┏━━

-- ==== Sys2Proof/Machine/Compute.lean ====
section
/-! DEFINITION. What the engines of a core compute up to ramp-down: products and sums of the arrays (R161, R166 to R168, R186),
window taps (R209, R215, R218), the scan (R231, R237), pooling (R219) and the attend pass (R264 to R270). -/

namespace Sys2Proof.Machine

/-! ### Arrays -/

/-- Value of a codebook index (R168): output channel c, reduction index k; from the tables that the core's active bank holds. -/
def codebookValue (d : Dev) (u : Nat) (t : Template) (c k index : Nat) : Nat :=
  let s := codebookSet d.img (fmtOptOf d.img t.id).codebook
  let n := if s.indexBits = 4 then 16 else 256
  let table := if s.granularity = 0 then c else c * ceilDiv s.reduction 128 + k / 128
  let bytes := if s.format = 9 then 2 else 1
  let at_ := (table * n + index % n) * bytes
  let y := getUnit d u
  let tables := if y.bank = 0 then y.bankData.1 else y.bankData.2
  if bytes = 2 then u16 tables at_ else u8 tables at_

/-- Elements of the passes that run: pass, reduction index, row element, column element. -/
def runElems (rows : Nat) (ps : List (Nat × List (Opnd × Opnd))) : List (Nat × Nat × Opnd × Opnd) :=
  ps.flatMap (fun p => p.2.zipIdx.map (fun e => (p.1, p.1 * rows + e.2, e.1.1, e.1.2)))

/-- Bits that differ in two 16-bit words. -/
def hamming (a b : Nat) : Nat := ((List.range 16).filter (fun i => bit a i != bit b i)).length

/-- Result of one element of a cell operation (Table 8.1). -/
def cellElem (op : Nat) (a b : Nat) : Int :=
  let x := intElem 2 a
  let y := intElem 2 b
  match op with
  | 1 => (x - y).natAbs
  | 2 => (x - y) * (x - y)
  | 4 => hamming a b
  | 5 => if y < x then 1 else 0
  | 6 => x + y
  | 7 => x + y
  | _ => x * y

/-- An accumulator and the saturating additions so far (R161). -/
structure Drain where
  value : Word := 0
  sat : Nat := 0
  deriving DecidableEq, Repr

/-- The drain adds an exact column sum to an int32 accumulator. -/
def drainInt (s : Drain) (v : Int) : Drain :=
  let t := s.value.toInt + v
  let c := clampInt (-2147483648) 2147483647 t
  { value := BitVec.ofInt 32 c, sat := s.sat + b2n (t != c) }

/-- A cell operation other than multiply-accumulate over one pass. -/
def drainCell (op : Nat) (s : Drain) (l : List Int) : Drain :=
  if op = 6 then { s with value := BitVec.ofInt 32 (l.foldl min s.value.toInt) }
  else if op = 7 then { s with value := BitVec.ofInt 32 (l.foldl max s.value.toInt) }
  else drainInt s (l.foldl (· + ·) 0)

/-- Initial accumulator of a cell operation (Table 8.1). -/
def cellInit (op : Nat) : Word := if op = 6 then 0x7FFFFFFF#32 else if op = 7 then 0x80000000#32 else 0

/-- A column's floating sum: fp32 additions from reduction row 0 upward, from the first product (DEDUCED, log 30). -/
def columnSum : List Num → Word
  | [] => 0
  | x :: r => r.foldl (fun s p => toF32 (addNum (ofF32 s) p)) (toF32 x)

/-- Scales of a pair of MX operands. -/
def mxScale (a b : Opnd) : Num := mulNum (decodeE8M0 a.scale) (decodeE8M0 b.scale)

/-- Encoding of a weight once decoded: output channel c, reduction index k. -/
def weightAt (d : Dev) (u : Nat) (t : Template) (c k : Nat) (o : Opnd) : Nat :=
  if o.gone then 0 else if t.wFormat = 11 then codebookValue d u t c k o.bits else o.bits

/-- One accumulator of an array tile on a unit: the value that its element holds after the last pass, and its saturating additions. A
block or group whose passes are all skipped leaves the accumulator as it is (R216). -/
def evalCell (d : Dev) (u : Nat) (t : Template) (c : Cell) : Drain :=
  let o := fmtOptOf d.img t.id
  let rows := shapeRows t
  let wf := weightFormat d.img t
  let ps := c.passes
  let init : Word := if bit t.flags 1 then c.init else cellInit t.cellOp
  let weight (k : Nat) (w : Opnd) : Nat := weightAt d u t c.chan k w
  if t.cellOp ≠ 0 then ps.foldl (fun s p => drainCell t.cellOp s (p.2.map (fun e => cellElem t.cellOp e.1.bits e.2.bits))) { value := init }
  else match twoLevel d.img t with
    | some g =>
      let es := runElems rows ps
      let groups := (es.map (fun e => e.2.1 / g)).foldl (fun l i => insertNat i l) []
      { value := groups.foldl (fun acc i =>
          let l := es.filter (fun e => e.2.1 / g == i)
          let dot := l.foldl (fun (s : Int) e =>
            s + (if t.wFormat = 8 then signed 8 (e.2.2.1.bits % 256) * signed 8 (e.2.2.2.bits % 256)
              else intElem t.aFormat e.2.2.1.bits * intElem wf (weight e.2.1 e.2.2.2))) 0
          let one := (l.find? (fun e => e.2.2.1.block.isSome)).getD (l.headD (0, 0, {}, {}))
          let factor := if t.wFormat = 8 then mulNum (mxScale one.2.2.1 one.2.2.2) (.fin false 1 (-12))
            else decodeElem 10 0 ((l.find? (fun e => e.2.2.2.block.isSome)).getD one).2.2.2.scale
          fAdd acc (toF32 (mulNum (ofF32 (fOfInt dot)) factor))) init }
    | none =>
      if intOperands d.img t then
        ps.foldl (fun s p => drainInt s (p.2.zipIdx.foldl (fun (v : Int) e =>
          v + intElem t.aFormat e.1.1.bits * intElem wf (weight (p.1 * rows + e.2) e.1.2)) 0)) { value := init }
      else
        { value := ps.foldl (fun acc p => fAdd acc (columnSum (p.2.zipIdx.map (fun e =>
            let k := p.1 * rows + e.2
            let prod := mulNum (decodeElem t.aFormat o.aVariant e.1.1.bits) (decodeElem wf o.wVariant (weight k e.1.2))
            if 5 ≤ wf ∧ wf ≤ 7 then mulNum prod (mxScale e.1.1 e.1.2) else prod)))) init }

/-! ### Zero gating (R150) -/

/-- A number is zero. -/
def numZero : Num → Bool
  | .fin _ 0 _ => true
  | _ => false

/-- Cell-cycles of a tile's wavefronts that no zero operand gates: the cell's row operand is not zero, nor are all of its weights. -/
def activeCells (d : Dev) (u : Nat) (t : Template) (cells : List Cell) : Nat :=
  let per := weightsPerCell t.wFormat
  let rows := shapeRows t
  let wf := weightFormat d.img t
  let o := fmtOptOf d.img t.id
  let zeroA (e : Opnd) : Bool := if t.aFormat = 12 then e.bits == 0 else numZero (decodeElem t.aFormat o.aVariant e.bits)
  let zeroW (c k : Nat) (e : Opnd) : Bool := if wf = 12 then e.bits == 0 else numZero (decodeElem wf o.wVariant (weightAt d u t c k e))
  let flat (c : Cell) : List (Nat × Nat × Opnd × Opnd) := runElems rows c.passes
  wavefrontCycles d.img t * (cells.zipIdx.filter (fun c => c.1.chan % per == 0)).foldl (fun a c =>
    let mates := (((cells.drop c.2).take per).filter (fun e => e.row == c.1.row)).map (fun e => (e.chan, flat e))
    a + ((flat c.1).zipIdx.filter (fun e => !zeroA e.1.2.2.1 &&
      mates.any (fun l => (l.2[e.2]?).any (fun p => !zeroW l.1 p.2.1 p.2.2.2)))).length) 0

/-- Gated cell-cycles of an array tile (R150): a core has 1,024 cells in every array cycle of a wavefront, and every cell of a bubble and
of an array without an operand is gated (R142, R147; DEDUCED, log 102). -/
def gatedCells (d : Dev) (u : Nat) (t : Template) (cells : List Cell) (passes bubbles : Nat) : Nat :=
  if t.shape = 4 then 0 else (passes * t.rows * wavefrontCycles d.img t + bubbles) * 1024 - activeCells d u t cells

/-! ### Scan (R231, R237) -/

/-- A scan triple: flag, A, B. -/
abbrev ScanTriple := Bool × Word × Word

/-- Phase 1 over one block of up to 16 steps: a, b, b′ and flag of each step. -/
def scanBlock : Option ScanTriple → List (Word × Word × Word × Bool) → List ScanTriple
  | _, [] => []
  | prev, (a, b, b', f) :: r =>
    let p : ScanTriple := match prev with
      | none => (f, a, b')
      | some (g, A, B) => if f then (f, a, b') else (g, fMul a A, fAdd (fMul a B) b)
    p :: scanBlock (some p) r

/-- Outcome of a triple on a carried value. -/
def scanOut (c : Word) (p : ScanTriple) : Word := if p.1 then p.2.2 else fAdd (fMul p.2.1 c) p.2.2

/-- Phases 1 to 3 over the blocks of a chunk: outputs in step order, and the carried value after it. -/
def scanChunk : List (List (Word × Word × Word × Bool)) → Word → List Word × Word
  | [], c => ([], c)
  | blk :: r, c =>
    let ps := scanBlock none blk
    let e := scanChunk r ((ps.getLast?.map (scanOut c)).getD c)
    (ps.map (scanOut c) ++ e.1, e.2)

/-- Blocks of 16 of a list. -/
def blocksOf16 {α : Type} : Nat → List α → List (List α)
  | 0, _ => []
  | n + 1, l => if l.isEmpty then [] else l.take 16 :: blocksOf16 n (l.drop 16)

/-- A scan tile's working area: rows 0 to T − 1 hold the outputs of each element of the slice, row T its carry_out. -/
def evalScan (d : Dev) (x : DescId) (b : Bytes) (tile : Tile) : List AccElem :=
  let k := dBlock b
  let r := blkRec d.img k
  let o := scanOf d.img r.scan
  let T := o.steps
  let width := if o.format = 9 then 16 else 32
  let at_ (ref : Nat) : Nat := (refAddr d x.graph x.inst (dCluster b) (dStrand b) ref).getD 0
  let mapA := at_ (dIn0 b)
  let mapB := at_ (dWord b 0x20)
  let order := if isBackward o then (List.range T).reverse else List.range T
  (List.range o.slice).flatMap (fun i =>
    let n := r.first + dSlice b * o.slice + i
    let h0 := initState d o n
    let off (t : Nat) : Nat := mapBit 0 width 1 T o.elements t 0 n
    let steps := order.map (fun t =>
      let a := mapValue d.mem mapA (off t) width
      let bb := mapValue d.mem mapB (off t) width
      let f := tile.mask.contains t
      (a, bb, (if f && bit o.flags 0 then fAdd (fMul a h0) bb else bb), f))
    let res := scanChunk (blocksOf16 T steps) (tile.carried.getD i (0, false)).1
    let bad := order.foldl (fun (acc : Bool × List Bool) t =>
      let pa := poisonedAt d.mem (mapA + off t / 8)
      let pb := poisonedAt d.mem (mapB + off t / 8)
      let p := if tile.mask.contains t then pb || (pa && bit o.flags 0) else acc.1 || pa || pb
      (p, acc.2 ++ [p])) ((tile.carried.getD i (0, false)).2, [])
    (order.zip (res.1.zip bad.2)).map (fun e => { row := e.1, chan := i, value := e.2.1, poison := e.2.2 : AccElem }) ++
      [{ row := T, chan := i, value := res.2, poison := bad.1 }])

/-! ### Pooling (R219) -/

/-- A window element of a pool tile: an element of its input, or nothing where the window reaches padding. -/
def poolTaps (p : PoolOp) (o : Nat × Nat × Nat) : List Nat :=
  (List.range p.kh).flatMap (fun ky => (List.range p.kw).filterMap (fun kx =>
    match tapIndex 0 o.2.1 p.sh p.padTop ky 1 p.inH, tapIndex 0 o.1 p.sw p.padLeft kx 1 p.inW with
    | some y, some x => some (mapBit 0 1 p.inH p.inW p.channels x y o.2.2)
    | _, _ => none))

/-- Input of a pool tile (in0). -/
def poolSource (d : Dev) (x : DescId) (b : Bytes) : Source :=
  let p := poolOf d.img (dOp b)
  let w := formatBits p.format
  let a := tileRef d x b (dIn0 b)
  { at_ := a, width := w,
    segs := if bit p.flags 0 then some (mapSegments d x a (ceilDiv (mapExtent 0 w p.inH p.inW p.channels) 512)) else none }

/-- Outputs of a pool tile: row and channel of the tile, then x, y and channel of the map. -/
def poolPlaces (img : Image) (blob b : Bytes) : List ((Nat × Nat) × (Nat × Nat × Nat)) :=
  let p := poolOf img (dOp b)
  let g := (outGrid img blob b).1
  (List.range g.rows).flatMap (fun k => (List.range g.chans).map (fun c =>
    ((k, c), (g.first + k) % max 1 p.outW, (g.first + k) / max 1 p.outW, c)))

/-- Outputs of a pool tile of a graph. -/
def poolOuts (d : Dev) (x : DescId) (b : Bytes) : List ((Nat × Nat) × (Nat × Nat × Nat)) := poolPlaces d.img (graphBlob d x.graph) b

/-- Dense granules of a compressed pool input that its windows read with an invalid index entry (R223). -/
def poolInvalid (d : Dev) (x : DescId) (b : Bytes) : Nat :=
  let p := poolOf d.img (dOp b)
  match (poolSource d x b).segs with
  | none => 0
  | some l =>
    let gs := ((poolOuts d x b).flatMap (fun o => (poolTaps p o.2).map (fun n => n * formatBits p.format / 512))).foldl (fun a g => insertNat g a) []
    (gs.filter (mapInvalid d.mem l)).length

/-- A number of bf16 as it stands, a subnormal being itself: the maximum of a window is exact (R219). -/
def exactElem (fmt v : Nat) : Num := if fmt = 9 then decodeMini 8 7 127 2 (v % 65536) else decodeElem fmt 0 v

/-- a is below b, both finite: an exact comparison. -/
def finBelow (na nb : Bool) (a : Nat) (ea : Int) (b : Nat) (eb : Int) : Bool :=
  let s := scaleRat a 1 (ea - eb)
  decide (signedNat na s.1 < signedNat nb b * (s.2 : Int))

/-- One value ranks above another in a maximum, exactly: +0 above −0. -/
def numAbove (x y : Num) : Bool :=
  match x, y with
  | .fin a 0 _, .fin b 0 _ => b && !a
  | .fin a m e, .fin b n f => finBelow b a n f m e
  | .inf a, .inf b => b && !a
  | .inf a, _ => !a
  | _, .inf b => b
  | _, _ => false

/-- A pool window's result: bits in the operator's format, and whether a conversion took place. -/
def evalPool (p : PoolOp) (taps : List Nat) : Conv × Bool :=
  let w := formatBits p.format
  let n := if p.kind = 2 then p.kh * p.kw else taps.length
  if p.kind = 0 then
    let nums := taps.map (fun t => (t, exactElem p.format t))
    let best := nums.foldl (fun (b : Option (Nat × Num)) t =>
      match b with
      | none => some t
      | some x => if x.2 = .nan then some x else if t.2 = .nan ∨ numAbove t.2 x.2 then some t else some x) none
    ({ bits := (best.map (fun b => if b.2 = .nan then (convert p.format 0 0 .nan).bits else b.1)).getD 0 }, false)
  else if p.format ≤ 2 then
    let s := taps.foldl (fun (a : Int) t => a + intElem p.format t) 0
    ({ bits := (roundHalfEven s n % (2 ^ w : Nat)).toNat }, false)
  else
    let s := columnSum (taps.map (fun t => decodeElem p.format 0 t))
    (convert p.format 0 0 (ofF32 (fDiv s (fOfInt n))), true)

/-- A result of a pool tile as its working area holds it until the commit (R220): the bits, and what its conversion counts. -/
def poolCell (m : Mem) (p : PoolOp) (s : Source) (o : (Nat × Nat) × (Nat × Nat × Nat)) : AccElem :=
  let taps := (poolTaps p o.2).map (feedElem m s)
  let r := evalPool p (taps.map (fun t => t.bits))
  { row := o.1.1, chan := o.1.2, value := w32 r.1.bits, scale := w32 (b2n r.2 + 2 * b2n (r.1.clipped && r.2) + 4 * b2n (r.1.nonfinite && r.2)),
    poison := taps.any (fun t => t.poison) }

/-- The working area of a pool tile. -/
def runPool (d : Dev) (x : DescId) (b : Bytes) : List AccElem :=
  (poolOuts d x b).map (poolCell d.mem (poolOf d.img (dOp b)) (poolSource d x b))

/-! ### Attend pass (R263 to R270) -/

/-- The sentinel of the running maximum (R266). -/
def sentinel : Word := 0xFF800000#32

/-- A page as an attend tile reads it: sequence record, page address. -/
structure PageView where
  r : KvRec := {}
  at_ : Nat := 0
  deriving DecidableEq, Repr

/-- Raw element (head, slot, dimension) of a half of a page. -/
def pageBits (m : Mem) (v : PageView) (half h i j : Nat) : Nat :=
  let w := kvBits v.r.format
  rawBits m (v.at_ + halfData v.r half) (pageElem v.r h i j * w) w

/-- Scale block number and place of an element of a half. -/
def pageScaleAt (r : KvRec) (h i j : Nat) : Nat × Nat :=
  let e := pageElem r h i j
  (e / kvBlock r.format, e % kvBlock r.format / 32)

┗━━

Exercise prompt: Look through the material for "slice". Copy each line that has it.

Response to the task:
/-- A scan tile's working area: rows 0 to T − 1 hold the outputs of each element of the slice, row T its carry_out. -/
  (List.range o.slice).flatMap (fun i =>
    let n := r.first + dSlice b * o.slice + i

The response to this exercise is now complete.